Get the project up and running on your local machine by following these steps:

1. Clone the repository (Clone only this quickstart):

git clone --filter=blob:none --sparse  https://github.com/airbytehq/quickstarts.git
cd quickstarts
git sparse-checkout add github_insight_stack

2. Navigate to the directory:

cd github_insight_stack

3. Set Up a Virtual Environment:

For Linux and Mac:

python3 -m venv venv
source venv/bin/activate

For Windows:

python -m venv venv
.\venv\Scripts\activate

4. Install Dependencies:

pip install -e ".[dev]"

2. Setting Up BigQuery

1. Create a Google Cloud Project

If you have a Google Cloud project, you can skip this step.

  1. Go to the Google Cloud Console.
  2. Click on the "Select a project" dropdown at the top right and select "New Project".
  3. Give your project a name and follow the steps to create it.
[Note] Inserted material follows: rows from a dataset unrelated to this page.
/-- 95 P2, the first buffer: a chain of three operators. -/
theorem test_buffer_of_a_chain :
    let s := afterAll [.setVol 0x8000#16, .setMaster 0x8000#16, .setModIdx 0x0040#16, .setShape 1#3, .setFreq 0x10000000#32,
      .activate 0#8 0#8, .setShape 2#3, .setFreq 0x20000000#32, .activate 0#8 1#8, .activate 1#8 1#8, .setShape 4#3,
      .setFreq 0x08000000#32, .setModIdx 0x0080#16, .activate 0#8 2#8, .start] (State.resetWith eight)
    (stepped s).out = [[0xBF800000#32, 0xBF6C8400#32, 0xBF350400#32, 0x3EC3F000#32, 0x00000000#32, 0xBEC3F000#32, 0x3F350400#32,
      0x3F6C8400#32]] ∧ ((stepped s).cell 0 2).phase = 0x40000000#32 := by decide +kernel

/-- 95 P3, the first buffer: a shared modulator advances once. -/
theorem test_buffer_of_a_shared_modulator :
    let s := afterAll [.setVol 0x8000#16, .setMaster 0x8000#16, .setModIdx 0x0020#16, .setShape 1#3, .setFreq 0x10000000#32,
      .activate 0#8 0#8, .setFreq 0x18000000#32, .activate 1#8 0#8, .setShape 3#3, .setFreq 0x04000000#32, .activate 0#8 1#8,
      .link 1#8 0#8 0#8 1#8, .start] (State.resetWith eight)
    (stepped s).out = [[0xBF350400#32, 0xBE87E800#32, 0x3E740800#32, 0x3F28EC00#32, 0x3F625400#32, 0x3F5C4800#32, 0x3F1DB600#32,
      0x3E784800#32]] ∧ ((stepped s).cell 0 1).phase = 0x20000000#32 := by decide +kernel

/-- 95 P4, the first buffer: three harmonics at gain 1. -/
theorem test_buffer_in_additive_mode :
    let s := afterAll [.setMode 1#1, .setMaster 0x8000#16, .setShape 2#3, .setFreq 0x08000000#32, .activate 0#8 0#8,
      .activate 1#8 0#8, .activate 2#8 0#8, .start] (State.resetWith eight)
    (stepped s).out = [[0x3F155400#32, 0x3F155400#32, 0x3F155400#32, 0x3F155400#32, 0x3ED55400#32, 0x3ED55400#32, 0x3ED55400#32,
      0x3ED55400#32]] := by decide +kernel

/-- 20 R70, R71: `GEOM` and the `CFG` of 95 P3. -/
theorem test_read_words :
    regRead 0x00001#20 State.reset = 0x00000307#32 ∧ regRead 0x80800#20 shared = 0x00000115#32 ∧
    regRead 0x80008#20 shared = 0x00000005#32 := by decide

/-- The interface's way to place a command: the first step after reset runs it. -/
theorem test_placed_command_runs_first :
    let t := stepped (State.reset.withFetchWord 64 0x1007000000000000)
    (t.cell 7 0).active = true ∧ t.cmdq = [] := by decide

/-! ## Witnesses: states that meet the hypotheses of the statements

One theorem for each statement with hypotheses, and for each of its clauses, at the ends of the ranges. -/

theorem small_legal : small.Legal := by unfold Params.Legal; decide

/-- The largest grid, a shortest buffer and the smallest queue. -/
def large : Params := { rows := 256, cols := 256, bufLen := 1, channels := .stereo, qdepth := 1 }

theorem large_legal : large.Legal := by unfold Params.Legal; decide

theorem dialled_inv : Inv dialled :=
  { legal := small_legal, grid := Grid.Inv.empty small, ctlVol := by decide, ctlMaster := by decide, queue := by decide }
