-- ==== Sys2Proof/Machine/RegMap.lean ====
section
/-!
DEFINITION. The register map: one offset function per register definition of the spec's chapters (R484), the bit
positions of its fields, its reset value and how the host may access it (R10).  A register's key is its byte offset in
BAR0; the per-owner MBX words have the keys `0x1000_0000 + 0x100 * owner + displacement`, since BAR0 maps owner 2 only.
-/
namespace Sys2Proof.Machine

/-- A bit field of a 32-bit register, bits `hi` to `lo`. -/
structure Field where
  hi : Nat
  lo : Nat
deriving DecidableEq, Repr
2. Create BigQuery Datasets

  1. In the Google Cloud Console, go to BigQuery.
  2. Make two new datasets: raw_data for Airbyte and transformed_data for dbt.
  3. If you pick different names, remember to change the names in the code too.

How to create a dataset:

  1. In the left sidebar, click on your project name.
  2. Click “Create Dataset”.
  3. Enter the dataset ID (either raw_data or transformed_data).
  4. Click "Create Dataset".

3. Create Service Accounts and Assign Roles

  1. Go to “IAM & Admin” > “Service accounts” in the Google Cloud Console.
  2. Click “Create Service Account”.
  3. Name your service account (like airbyte-service-account).
  4. Assign the “BigQuery Data Editor” and “BigQuery Job User” roles to the service account.
  5. Follow the same steps to make another service account for dbt (like dbt-service-account) and assign the roles.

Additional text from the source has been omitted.